Опция user используется для того, чтобы сообщить серверу, чей UID/GID он должен использовать после старта, если был запущен от имени root. Если вы не определите значение этой опции, Nginx будет использовать nobody/nobody. Если же в вашей системе существует отдельная учётная запись для организации доступа к веб-содержимому, как это сделано во многих популярных дистрибутивах, то лучше использовать её. Само собой разумеется, крайне нежелательно разрешать работу веб-сервера от имени root — сие есть очень небезопасно. Вообще опция user принимает два параметра: первый — это имя учётной записи, второй — имя группы. Если имя группы не указать, то Nginx будет использовать в качестве имени группы значение имени пользователя. Таким образом, в приведённом выше примере, Nginx работает с UID и GID www-data.

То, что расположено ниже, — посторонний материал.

/-! ## Helpers -/

/-- 1.0 to 8.0, the frame `FA` of spec/95_test_vectors.md P2. -/
def upTo8 : List Word :=
  [0x3FF0000000000000#64, 0x4000000000000000#64, 0x4008000000000000#64, 0x4010000000000000#64, 0x4014000000000000#64, 0x4018000000000000#64, 0x401C000000000000#64, 0x4020000000000000#64]

/-- The test configuration `T` of spec/95_test_vectors.md, with the answers of V-BQ-1, P2 and V-SPC-1. -/
def testBuild : Build :=
  { memWords := 64, frameMax := 1024, xfSizes := [1, 4, 8, 1024]
    xfTable :=
      [{ frame := upTo8, re := [0x0000000000000000#64, 0x0000000000000000#64, 0x0000000000000000#64, 0x403E000000000000#64, 0x0000000000000000#64, 0x403E000000000000#64], im := [0x0000000000000000#64, 0x0000000000000000#64, 0x0000000000000000#64, 0xC044000000000000#64, 0x0000000000000000#64, 0x4044000000000000#64] },
       { frame := upTo8.reverse, re := [0x0000000000000000#64, 0x0000000000000000#64, 0x4008000000000000#64, 0x0000000000000000#64, 0x0000000000000000#64, 0x0000000000000000#64, 0x4008000000000000#64], im := [0x0000000000000000#64, 0x0000000000000000#64, 0x4010000000000000#64, 0x0000000000000000#64, 0x0000000000000000#64, 0x0000000000000000#64, 0xC010000000000000#64] },
       { frame := [0x3FF0000000000000#64, 0x0000000000000000#64, 0xBFF0000000000000#64, 0x0000000000000000#64], re := [0x0000000000000000#64, 0x4000000000000000#64, 0x0000000000000000#64, 0x4000000000000000#64], im := [] }]
    tanTable := [(0x3FE921FB54442D18#64, 0x3FF0000000000000#64)]
    fir2 := [0x3FD0000000000000#64, 0x3FE0000000000000#64, 0x3FD0000000000000#64], fir3 := [0x3FE0000000000000#64, 0x3FE0000000000000#64]
    fir4 := [0x3FE0000000000000#64, 0x3FE0000000000000#64], fir8 := List.replicate 8 0x3FC0000000000000#64
    minPeakReset := 0x408F400000000000#64, gearDiv := 0x4020000000000000#64 }

/-- A machine of the test configuration with these registers, and these words from address 0 on. -/
def start (regs : List (Reg × Word)) (xs : List Word) : State :=
  regs.foldl (fun s p => regPut p.1 p.2 s) { State.ofBuild testBuild with mem := writeWords [] 0 xs }

/-- The machine with one transaction pending. -/
def pending (op : HostOp) (s : State) : State := { s with inbox := [op] }

/-- The outcome is a next state that passes the test. -/
def ends (r : Result) (p : State → Bool) : Bool :=
  match r with
  | .next t => p t
  | .fault _ => false
  | .refused _ => false

theorem exists_of_ends {r : Result} {p : State → Bool} (h : ends r p = true) : ∃ t, r = .next t ∧ p t = true := by
  cases r with
  | next t => exact ⟨t, rfl, h⟩
  | fault e => cases h
  | refused e => cases h

/-- `STATUS`, `ERRINFO`, `DLEN` and these words from `a` on read so. -/
def reads (status errinfo dlen : Word) (a : Nat) (xs : List Word) (t : State) : Bool :=
  regRead t 0x01#5 == status && regRead t 0x02#5 == errinfo && regRead t 0x06#5 == dlen
    && decide (∀ i < xs.length, readWord t.mem (a + i) = xs[i]?)

/-! ## Legality (spec/30_encoding.md R80, R82; spec/20_memory.md R64) -/

theorem test_rsvd_not_zero : rsvdZero 0x0000000100000004#64 = false := by decide
theorem test_opcode_zero : opcodeLegal 0x0000000000000000#64 = false := by decide
theorem test_opcode_nine : opcodeLegal 0x0000000000000009#64 = false := by decide
theorem test_command_word_ff : commandWordWf 0x00000000000000FF#64 = false := by decide
theorem test_command_word_eight : commandWordWf 0x0000000000000008#64 = true := by decide
theorem test_read_past_memory : HostOp.wf 64 (.memRead 64) = false := by decide
theorem test_write_past_memory : HostOp.wf 64 (.memWrite 64 0#64) = false := by decide

/-! ## Decoding: V-DEC-1, V-DEC-2 -/

theorem test_decode_0x1 : decode 0x0000000000000001#64 = some .bqDesignLp := by decide
theorem test_decode_0x2 : decode 0x0000000000000002#64 = some .bqDesignHp := by decide
theorem test_decode_0x3 : decode 0x0000000000000003#64 = some .bqApply := by decide
theorem test_decode_0x4 : decode 0x0000000000000004#64 = some .firDecimate := by decide
theorem test_decode_0x5 : decode 0x0000000000000005#64 = some .genRange := by decide
theorem test_decode_0x6 : decode 0x0000000000000006#64 = some .detect := by decide
theorem test_decode_0x7 : decode 0x0000000000000007#64 = some .spectrum := by decide
theorem test_decode_0x8 : decode 0x0000000000000008#64 = some .normalize := by decide
theorem test_decode_table_word : decodeTableWord 64 0x6 = some .detect ∧ decodeTableWord 64 0x106 = none := by decide
theorem test_fetch_word :
    ends (step ((start [] []).withFetchWord 64 0x4)) (reads 0x070202#64 0#64 0#64 0 []) = true := by decide +kernel
theorem test_illegal_word :
    ends (perform (commandWrite 0x0000000100000004#64) (start [] [])) (reads 0xFF0702#64 0x0000000100000004#64 0#64 0 [])
      = true := by decide +kernel

/-! ## Arithmetic: V-NUM-1, V-NUM-2, V-SRC-6 -/

theorem test_round_int :
    roundInt 0x400BFFFFFFFFFFFF#64 = 0x4008000000000000#64 ∧ roundInt 0x432FFFFFFFFFFFFF#64 = 0x4330000000000000#64
      ∧ roundInt 0xBFF8000000000000#64 = 0xBFF0000000000000#64 := by decide +kernel
theorem test_fceil :
    fceil 0xC002000000000000#64 = 0xC000000000000000#64 ∧ fceil 0xBFD0000000000000#64 = 0x8000000000000000#64
      ∧ fceil 0x404C200000000000#64 = 0x404C800000000000#64 := by decide +kernel
theorem test_rpm_arithmetic :
    fdiv 0x4064000000000000#64 0x4020000000000000#64 = 0x4034000000000000#64
      ∧ fmul 0x4034000000000000#64 secPerMin = 0x4092C00000000000#64 := by decide +kernel

/-! ## Host scripts: R88, R89 -/

theorem test_script_lines :
    readScript "WR SRC, 0 ; first word\nCMD FIR_DECIMATE\nMW 3, f64:-0.25"
      = some [lineWR .src 0#64, lineCMD .firDecimate, lineMW 3 0xBFD0000000000000#64] := by decide +kernel
theorem test_script_macro :
    readScript "DESIGN.LP f64:4, 0x3FF0000000000000"
      = some (macroDesignLp 0x4010000000000000#64 0x3FF0000000000000#64) := by decide +kernel

/-! ## The commands, on the vectors of spec/95_test_vectors.md -/

/-- V-BQ-1. -/
theorem test_bqDesignLp :
    ends (exec .bqDesignLp (start [(.bqFs, 0x4010000000000000#64), (.bqFc, 0x3FF0000000000000#64)] []))
      (fun t => reads 0x1#64 0#64 0#64 0 [] t && t.coeffs ==
        { b0 := 0x3FD2BEC333018867#64, b1 := 0x3FE2BEC333018867#64, b2 := 0x3FD2BEC333018867#64
          a1 := 0#64, a2 := 0x3FC5F619980C4336#64 }) = true := by decide +kernel

/-- V-BQ-3: the cutoff equals Nyquist. -/
theorem test_bqDesignLp_nyquist :
    ends (exec .bqDesignLp (start [(.bqFs, 0x4010000000000000#64), (.bqFc, 0x4000000000000000#64)] []))
      (fun t => reads 0x110102#64 0x4000000000000000#64 0#64 0 [] t && t.coeffs == Coeffs.zero) = true := by decide +kernel

/-- V-BQ-1. -/
theorem test_bqDesignHp :
    ends (exec .bqDesignHp (start [(.bqFs, 0x4010000000000000#64), (.bqFc, 0x3FF0000000000000#64)] []))
      (fun t => reads 0x1#64 0#64 0#64 0 [] t && t.coeffs ==
        { b0 := 0x3FD2BEC333018867#64, b1 := 0xBFE2BEC333018867#64, b2 := 0x3FD2BEC333018867#64
          a1 := 0#64, a2 := 0x3FC5F619980C4336#64 }) = true := by decide +kernel

/-- A state for BQ_APPLY: the coefficients of V-BQ-4, these words at 0 and the result at 16. -/
def applyState (xs : List Word) : State :=
  start [(.b0, 0x3FD0000000000000#64), (.b1, 0x3FE0000000000000#64), (.b2, 0x3FD0000000000000#64), (.a1, 0xBFE0000000000000#64), (.a2, 0x3FD0000000000000#64),
    (.slen, BitVec.ofNat 64 xs.length), (.dst, 16#64)] xs

/-- V-BQ-4. -/
theorem test_bqApply_impulse :
    ends (exec .bqApply (applyState [0x3FF0000000000000#64, 0x0000000000000000#64, 0x0000000000000000#64, 0x0000000000000000#64, 0x0000000000000000#64]))
      (reads 0x1#64 0#64 5#64 16 [0x3FD0000000000000#64, 0x3FE4000000000000#64, 0x3FE0000000000000#64, 0x3FB8000000000000#64, 0xBFB4000000000000#64]) = true := by
  decide +kernel

/-- V-BQ-9: a NaN in the first sample keeps nothing. -/
theorem test_bqApply_malformed :
    ends (exec .bqApply (applyState [0x7FF8000000000000#64])) (reads 0x030402#64 0#64 0#64 0 [0x7FF8000000000000#64]) = true := by
  decide +kernel

/-- A state for FIR_DECIMATE at this scale: these words at 0 and the result at 30. -/
def firState (scale : Word) (xs : List Word) : State :=
  start [(.slen, BitVec.ofNat 64 xs.length), (.dst, 30#64), (.scale, scale)] xs

/-- V-FIR-8: a NaN at index 4 keeps the first output. -/
theorem test_firDecimate_partial :
    ends (exec .firDecimate (firState 2#64 [0x4010000000000000#64, 0x4020000000000000#64, 0x4028000000000000#64, 0x4030000000000000#64, 0x7FF8000000000000#64, 0x4038000000000000#64, 0x403C000000000000#64, 0x4040000000000000#64]))
      (reads 0x030406#64 4#64 1#64 30 [0x4020000000000000#64]) = true := by
  decide +kernel

/-- V-FIR-3: sums of 1.5, 4.5 and 7.5, ties up. -/
theorem test_firDecimate_ties :
    ends (exec .firDecimate (firState 3#64 (upTo8 ++ [0x4022000000000000#64, 0x4024000000000000#64])))
      (reads 0x1#64 0#64 3#64 30 [0x4000000000000000#64, 0x4014000000000000#64, 0x4020000000000000#64]) = true := by
  decide +kernel

/-- A state for GEN_RANGE with the list at this address. -/
def rangeState (lo hi prec dst : Word) : State := start [(.genMin, lo), (.genMax, hi), (.genPrec, prec), (.dst, dst)] []

/-- V-GEN-1. -/
theorem test_genRange :
    ends (exec .genRange (rangeState 0x4024000000000000#64 0x4059000000000000#64 0x3FD0000000000000#64 48#64))
      (reads 0x1#64 0#64 9#64 48 [0x4028000000000000#64, 0x402E000000000000#64, 0x4033000000000000#64, 0x4039000000000000#64, 0x4040800000000000#64, 0x4045800000000000#64, 0x404C800000000000#64, 0x4052C00000000000#64, 0x4059000000000000#64]) = true := by
  decide +kernel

Значение параметра worker_processes определяет количество запускаемых рабочих процессов Nginx. Увеличивать значение этого параметра есть смысл лишь в том случае, когда у вас Nginx работает на многопроцессорной системе либо в системе производится много операций ввода/вывода, что приводит к увеличению времени отклика рабочего процесса Nginx. Также значение этого параметра влияет на предел одновременных подключений, который определяется путём умножения значения этого параметра на значение параметра worker_connections в секции events.

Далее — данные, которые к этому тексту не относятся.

-- ==== Sys2Proof/Safety.lean ====
section
/-! DEFINITION. What claims about runs speak of: the invariants of 10_state.md (R15, R19, R24), and
what counts as an ended, a successful and a safe run (70_reset_and_hazards.md R125, R126). -/

namespace Sys2Proof.Safety

open Sys2Proof.Machine

/-- 10_state.md R15: the accumulator and every cell are below `2^28`. -/
def inRange (s : State) : Bool :=
  s.acc.toNat < 2 ^ 28 && s.mem.all fun c => c.2.toNat < 2 ^ 28

/-- 10_state.md R24. -/
def pcInStream (s : State) : Bool := s.pc ≤ s.len

/-- What a fault record of each cause says of the instruction at `pc`, 10_state.md R19,
60_exceptions.md R95 to R98. -/
def recordTrue (s : State) (r : FaultRecord) : Bool :=
  r.offset = s.pc && s.pc < s.len &&
    match r.cause with
    | .unknownOpcode =>
      match fetch s with
      | .unknownOpcode nibble => r.info = nibble.toNat
      | _ => false
    | .truncatedInstruction => fetch s = .truncated r.info
    | .boundsError =>
      Config.memCells ≤ r.info &&
        match fetch s with
        | .instr .loadMem => r.info = s.acc.toNat
        | .instr (.storeMem addr) => r.info = addr.toNat
        | .instr (.shr addr) => r.info = addr.toNat
        | _ => false

/-- A fault record, once there, stays true of the state it was raised in. -/
def faultTrue (s : State) : Bool :=
  match s.fault with
  | none => true
  | some r => recordTrue s r

/-- The invariant of the machine. -/
abbrev Inv (s : State) : Prop :=
  s.mem.wf = true ∧ inRange s = true ∧ pcInStream s = true ∧ faultTrue s = true

/-- The run has ended: no step exists, 70_reset_and_hazards.md R125. -/
abbrev Ended (s : State) : Prop := s.Done ∨ s.Faulted

/-- The store the step from `s` to `t` completed, if it completed one: the cell and the value. -/
def storeOf (s t : State) : List (Nat × Word) :=
  match fetch s with
  | .instr (.storeMem addr) => if t.fault = none then [(absoluteIndex addr, s.acc)] else []
  | _ => []

/-- The stores completed in at most `k` steps, newest first, 20_memory.md R37. -/
def storeLog : Nat → State → List (Nat × Word)
  | 0, _ => []
  | k + 1, s =>
    match step s with
    | .next t => storeLog k t ++ storeOf s t
    | .fault _ => []
    | .refused _ => []

/-- The value of cell `i` after the stores of a log, where `v` was its value before them. -/
def latest (i : Nat) (v : Word) (log : List (Nat × Word)) : Word :=
  match log.find? fun c => c.1 = i with
  | some c => c.2
  | none => v

/-- What is left of the stream can fail only through a LOAD_MEM, 70_reset_and_hazards.md R126. -/
def restSound (s : State) : Bool := statSound s.remaining

end Sys2Proof.Safety
end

Значение параметра error_log определяет местоположение файла протокола ошибок работы сервера и FastCGI, также уровень серьёзности сообщений, попадающих в этот протокол. Первым значением параметра error_log должен быть путь к файлу, а вторым, необязательным, — уровень. Уровень серьёзности может быть одним из (в порядке увеличения серьёзности): debug, info, notice, warn, error, crit. Также обратите внимание, что использование этого параметра разрешено не только в общей секции, а и в секциях http и server. По умолчанию значение параметра error_log различно в разных секциях. В общей секции — error, в секциях http и server — crit. При изменении значения этого параметра не забывайте, что снижение уровня серьёзности повлечёт за собой более интенсивный ввод-вывод со стороны сервера, что может негативно сказаться на производительности.

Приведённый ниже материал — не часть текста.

/-- Every state is in one of four cases, and the case fixes the status. -/
theorem status_cases (s : State) :
    (∃ r, s.fault = some r ∧ status s = .faulted r) ∨
      (s.Running ∧ status s = .running) ∨
      (s.Done ∧ status s = .done) ∨
      (s.fault = none ∧ s.len < s.pc ∧ status s = .pastEnd) := by
  cases hf : s.fault with
  | some r => exact .inl ⟨r, rfl, status_of_fault hf⟩
  | none =>
    rcases lt_trichotomy s.pc s.len with hlt | heq | hgt
    · exact .inr (.inl ⟨⟨hf, hlt⟩, status_of_running ⟨hf, hlt⟩⟩)
    · exact .inr (.inr (.inl ⟨⟨hf, heq⟩, status_of_done ⟨hf, heq⟩⟩))
    · exact .inr (.inr (.inr ⟨rfl, hgt, status_of_pc_past_end hf hgt⟩))

theorem status_eq_faulted_iff (s : State) (r : FaultRecord) :
    status s = .faulted r ↔ s.fault = some r := by
  refine ⟨fun h => ?_, status_of_fault⟩
  rcases status_cases s with ⟨r', hf, e⟩ | ⟨_, e⟩ | ⟨_, e⟩ | ⟨_, _, e⟩ <;> rw [e] at h <;> cases h
  exact hf

theorem status_eq_running_iff (s : State) : status s = .running ↔ s.Running := by
  refine ⟨fun h => ?_, status_of_running⟩
  rcases status_cases s with ⟨_, _, e⟩ | ⟨hr, e⟩ | ⟨_, e⟩ | ⟨_, _, e⟩ <;> rw [e] at h <;> cases h
  exact hr

theorem status_eq_done_iff (s : State) : status s = .done ↔ s.Done := by
  refine ⟨fun h => ?_, status_of_done⟩
  rcases status_cases s with ⟨_, _, e⟩ | ⟨_, e⟩ | ⟨hd, e⟩ | ⟨_, _, e⟩ <;> rw [e] at h <;> cases h
  exact hd

/-- The fourth case of `status_cases` is out of reach while `pc` is within the stream. -/
theorem status_of_pc_le_len {s : State} (hpc : s.pc ≤ s.len) :
    status s = .done ∨ status s = .running ∨ ∃ r, status s = .faulted r := by
  rcases status_cases s with ⟨r, _, e⟩ | ⟨_, e⟩ | ⟨_, e⟩ | ⟨_, hgt, _⟩
  · exact .inr (.inr ⟨r, e⟩)
  · exact .inr (.inl e)
  · exact .inl e
  · omega

/-! ### A step needs a running state -/

/-- From the end of the stream on there is no byte to fetch, 40_fetch_decode.md R62. -/
theorem fetch_of_len_le_pc {s : State} (h : s.len ≤ s.pc) : fetch s = .endOfStream := by
  have hrem : s.remaining = [] := List.drop_eq_nil_of_le h
  rw [fetch, hrem, decode]

/-- Whatever a step does, it has fetched a byte at `pc`, so `pc` is before the end, R60. -/
theorem running_of_step_next {s t : State} (h : step s = .next t) : s.Running := by
  obtain ⟨hf, hfetch⟩ := step_next_cases h
  have hne : fetch s ≠ .endOfStream := by
    rcases hfetch with ⟨_, e, _⟩ | ⟨_, e, _⟩ | ⟨_, e, _⟩ <;> simp [e]
  exact ⟨hf, not_le.mp fun hle => hne (fetch_of_len_le_pc hle)⟩

/-- Settles O41: the three equivalences of `status`, the fourth answer excluded by `pc ≤ L`, and a
step's fetched byte as the reason that it starts in a running state. -/
theorem statusIsExactlyOneOfThree : Obligations.StatusIsExactlyOneOfThree := by
  intro s
  exact ⟨status_eq_done_iff s, status_eq_faulted_iff s, status_eq_running_iff s,
    status_of_pc_le_len, fun ⟨_, h⟩ => status_of_running (running_of_step_next h)⟩

end Sys2Proof.Machine
end

section
/-! What a step does to the parts of the state, said once: what running an instruction can answer, and
that a step leaves the program, and with it every fetch, as it was (10_state.md R16, 20_memory.md R40). -/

Значение параметра pid определяет местоположение файла, содержащего идентификатор процесса запущенного сервера. Используется внешними сценариями и программами при необходимости, поэтому менять или удалять его не стоит, если не знаете, что делаете.

Секция events

В секции events настраивается подведение Nginx относительно сетевых соединений.

В конфигурации по умолчанию определён лишь один параметр, упоминавший выше — worker_connections. Как уже говорилось, значение этого параметра помноженное на значение параметра worker_processes определяет максимально возможное количество одновременных соединений к серверу.

Секция http

Первое, что мы видим в этой секции — это директива include, сообщающая серверу о необходимости считать часть конфигурации из внешнего файла или нескольких файлов. Как видно в конце секции http, в качестве параметра директиве include можно передавать путь с использованием масок файлов. Директиву include можно применять в любом месте файла конфигурации и это даёт дополнительную гибкость и удобство администрирования сервера.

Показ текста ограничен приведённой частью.